/-- The table written out is R21's registers in order, each with the model's offset and value. -/
theorem registerRows_eq (s : State) : registerRows s = allRegs.map (fun r => (r, regOffset r, readReg r s)) := by
  have hctrl : BitVec.ofNat 32 (s.ieDone.toNat * 2 ^ 2 + s.ieErr.toNat * 2 ^ 3) = ctrlWord s := by
    rw [← ctrlWord_toNat, BitVec.ofNat_toNat, BitVec.setWidth_eq]
  have hstatus : BitVec.ofNat 32 (statusNumber s) = statusWord s := by
    rw [← statusWordLayout s, BitVec.ofNat_toNat, BitVec.setWidth_eq]
  have hbyte : ∀ b : Byte, BitVec.ofNat 32 b.toNat = b.zeroExtend 32 := fun b => BitVec.ofNat_toNat 32 b
  unfold registerRows
  rw [hctrl, hstatus, hbyte, hbyte, hbyte, ← configWord_eq]
  rfl

/-- Settles O31: by `registerRows_eq` each row is a register's own, and a read of a register's offset only responds. -/
theorem readsHaveNoSideEffect : Obligations.ReadsHaveNoSideEffect := by
  unfold Obligations.ReadsHaveNoSideEffect
  intro s
  rw [registerRows_eq]
  refine ⟨fun r => ?_, fun r offset value hrow => ?_⟩
  · rw [List.map_map]
    exact List.mem_map.2 ⟨r, mem_allRegs r, rfl⟩
  · obtain ⟨r', _, heq⟩ := List.mem_map.1 hrow
    cases heq
    exact ⟨rfl, rfl, hostTransact_read_reg exec r s⟩

/-! ## Operand writes -/

/-- `s` with `v` stored in an operand register; the other registers are not operands. -/
def withOperand (r : Reg) (v : Word) (s : State) : State :=
  match r with
  | .seedLo => { s with seedLo := v }
  | .seedHi => { s with seedHi := v }
  | .xLo => { s with xLo := v }
  | .xHi => { s with xHi := v }
  | .yLo => { s with yLo := v }
  | .yHi => { s with yHi := v }
  | .dims => { s with dims := v }
  | .octaves => { s with octaves := v.extractLsb' 0 8 }
  | _ => s

theorem writeReg_operand {r : Reg} (hr : r ∈ operandRegs) (run : Instr → State → Result) (v : Word) (s : State) :
    writeReg run r v s = .next (withOperand r v s) := by
  cases r with
  | ctrl | status | cmd => exact absurd hr (by decide)
  | _ => rfl

/-- OCTAVES keeps the low byte of what is written (R32). -/
theorem zeroExtend_low_byte (v : Word) : (v.extractLsb' 0 8).zeroExtend 32 = v &&& 0xFF#32 := by
  apply BitVec.eq_of_toNat_eq
  have hmask : (0xFF#32).toNat = 2 ^ 8 - 1 := rfl
  rw [BitVec.toNat_and, hmask, Nat.and_two_pow_sub_one_eq_mod, BitVec.zeroExtend, BitVec.toNat_setWidth,
    BitVec.extractLsb'_toNat, Nat.shiftRight_zero]
  omega

theorem readReg_withOperand_self {r : Reg} (hr : r ∈ operandRegs) (v : Word) (s : State) :
    readReg r (withOperand r v s) = if r = .octaves then v &&& 0xFF#32 else v := by
  cases r with
  | octaves => exact zeroExtend_low_byte v
  | seedLo | seedHi | xLo | xHi | yLo | yHi | dims => rfl
  | _ => exact absurd hr (by decide)

/-- An operand write is seen in no register but its own. -/
theorem readReg_withOperand_of_ne {r r' : Reg} (h : r' ≠ r) (v : Word) (s : State) :
    readReg r' (withOperand r v s) = readReg r' s := by
  cases r with
  | seedLo | seedHi | xLo | xHi | yLo | yHi | dims | octaves =>
    cases r' <;> first | rfl | exact absurd rfl h
  | _ => rfl

theorem withOperand_frame (r : Reg) (v : Word) (s : State) :
    (withOperand r v s).pt = s.pt ∧ (withOperand r v s).engine = s.engine ∧ (withOperand r v s).q = s.q ∧
      (withOperand r v s).env = s.env := by
  cases r <;> exact ⟨rfl, rfl, rfl, rfl⟩

/-- A response is in no register. -/
theorem readReg_respond (r : Reg) (a : HostRsp) (s : State) : readReg r (respond a s) = readReg r s := by
  cases r <;> rfl
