-- ==== Sys2Proof/Machine/State.lean ====
section
/-! DEFINITION. The controller's registers (R17), its input port (R16), the synthesizer's shadow (R38), the ways a
step can stop, and the state right after reset (R134). -/

namespace Sys2Proof.Machine

/-- The phases of the sequencer (R23). The register `PHASE` holds their 3-bit codes. -/
inductive Phase where
  | idle | fetch | setup | shi | slo | leh | wait
  deriving DecidableEq, Repr

/-- The sequences (R21). The register `SEQ` holds their 2-bit codes. -/
inductive Seq where
  | init | sf | fc
  deriving DecidableEq, Repr

/-- The error codes a refused command records (R116). The register `ERR` holds their 3-bit codes. -/
inductive ErrCode where
  /-- ERR_OPCODE (R118). -/
  | opcode
  /-- ERR_ARG (R119). -/
  | arg
  /-- ERR_STATE (R121). -/
  | state
  deriving DecidableEq, Repr

/-- How the multiplexer changes a table word (R48). -/
inductive Modifier where
  | none | clr21 | set4
  deriving DecidableEq, Repr

/-- One entry of a sequence (R92). -/
inductive MicroOp where
  /-- `WR(k, m)`: send `MuxWord(k, m)` as one frame. -/
  | wr (k : BitVec 4) (m : Modifier)
  /-- `WAIT(t)`: keep all pins still for `t` microseconds. -/
  | wait (t : Nat)
  /-- `END`: finish the sequence. -/
  | done
  deriving DecidableEq, Repr

/-- The levels of the input pins at one rising edge of `clk` (R16). -/
structure PortIn where
  rstN : Bool
  cmdValid : Bool
  cmdWord : Byte
  deriving DecidableEq, Repr

/-- What the host does with the input pins next (R15, R61; log entry 2). -/
inductive HostAct where
  /-- Drive these levels at exactly one rising edge of `clk`. -/
  | edge (p : PortIn)
  /-- Offer a command word, with `rst_n = 1`, at every edge until it is accepted: the blocking call of R61. -/
  | offer (w : Byte)
  deriving DecidableEq, Repr

/-- The shadow of the synthesizer (R38): what an ideal chip on the serial pins holds. -/
structure Synth where
  /-- The bits sampled on rising `spi_sclk` edges, the latest one in bit 0. -/
  shift : Word
  /-- `CHIP[0..12]`, the committed registers. -/
  regs : Vector Word 13
  deriving DecidableEq, Repr

/-- The whole machine: every register of R17 under its own name, then the model's surroundings of the controller. -/
structure State where
  /-- `STATE` (R18). -/
  state : BitVec 2
  /-- `PROF` (R19). -/
  prof : BitVec 3
  /-- `ROW` (R22). -/
  row : BitVec 3
  /-- `SEQ` (R21). -/
  seq : BitVec 2
  /-- `UPC` (R20). -/
  upc : BitVec 4
  /-- `PHASE` (R23). -/
  phase : BitVec 3
  /-- `NBITS` (R24). -/
  nbits : BitVec 6
  /-- `TMR` (R32), the value of a down-counter of `TMR_W` bits; log entry 12. -/
  tmr : Nat
  /-- `SHREG` (R25). -/
  shreg : Word
  /-- `SCLK` (R26). -/
  sclk : Bool
  /-- `LE` (R26). -/
  le : Bool
  /-- `ERR` (R27). -/
  err : BitVec 3
  /-- `MULTI` (R27). -/
  multi : Bool
  /-- What the host does at the coming edges, next first; when it is empty the host holds `rst_n = 1` and
  `cmd_valid = 0` (the model's own field; log entry 2). -/
  host : List HostAct
  /-- The synthesizer's shadow (R38; log entry 6). -/
  synth : Synth
  /-- The build's parameters, which no step changes (the model's own field; log entry 4). -/
  build : Config.Build
  /-- How many free words were used (the model's own field; log entry 9). -/
  freeCount : Nat
  deriving DecidableEq, Repr

/-- Where the machine stops with a fault. Every case is one the spec calls unreachable and lets a model fault on
(R37, R53, 93 U8), but for the last; log entry 10. -/
inductive Fault where
  /-- Raised by `step` when `PHASE = 7`. Safe: R37 says that no reachable state has it. -/
  | unreachablePhase
  /-- Raised by the FETCH step when `SEQ = 3`, which has no list (R60), or `UPC` is past the list's `END` (R93).
  Safe: R93 says that such an entry is never fetched. -/
  | noMicroOp
  /-- Raised by SHI when `NBITS` is 0 and by LEH and WAIT when `UPC` is 15. Safe: "A model should treat a wrap as
  unreachable and may fault on it" (R53). -/
  | counterWrap
  /-- Raised by `busStep` when two controllers on one serial bus are BUSY at once. Safe: "A model should treat that
  as a fault" (R129). -/
  | busConflict
  deriving DecidableEq, Repr

/-- Where the model has no meaning for an instruction. -/
inductive Refusal where
  /-- Raised only by an arm of `exec` that has no meaning yet. Safe. -/
  | notModelled (mnemonic : String)
  deriving DecidableEq, Repr

/-- The synthesizer at power-up: free values (R136, U12; log entry 8). -/
def Synth.powerUp : Synth where
  shift := Config.chipShiftPowerUp
  regs := Vector.ofFn fun k : Fin 13 => Config.chipPowerUp k.val

/-- The machine right after reset: every register of R17 at its value of R134, no host act pending. -/
def State.reset : State where
  state := 0#2
  prof := 0#3
  row := 0#3
  seq := 0#2
  upc := 0#4
  phase := 0#3
  nbits := 0#6
  tmr := 0
  shreg := 0#32
  sclk := false
  le := false
  err := 0#3
  multi := false
  host := []
  synth := Synth.powerUp
  build := Config.build
  freeCount := 0

end Sys2Proof.Machine
end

#### Instructions for the task
If a line in the entries above holds "command", include it in the count; report nothing but the resulting number.

#### Response box
2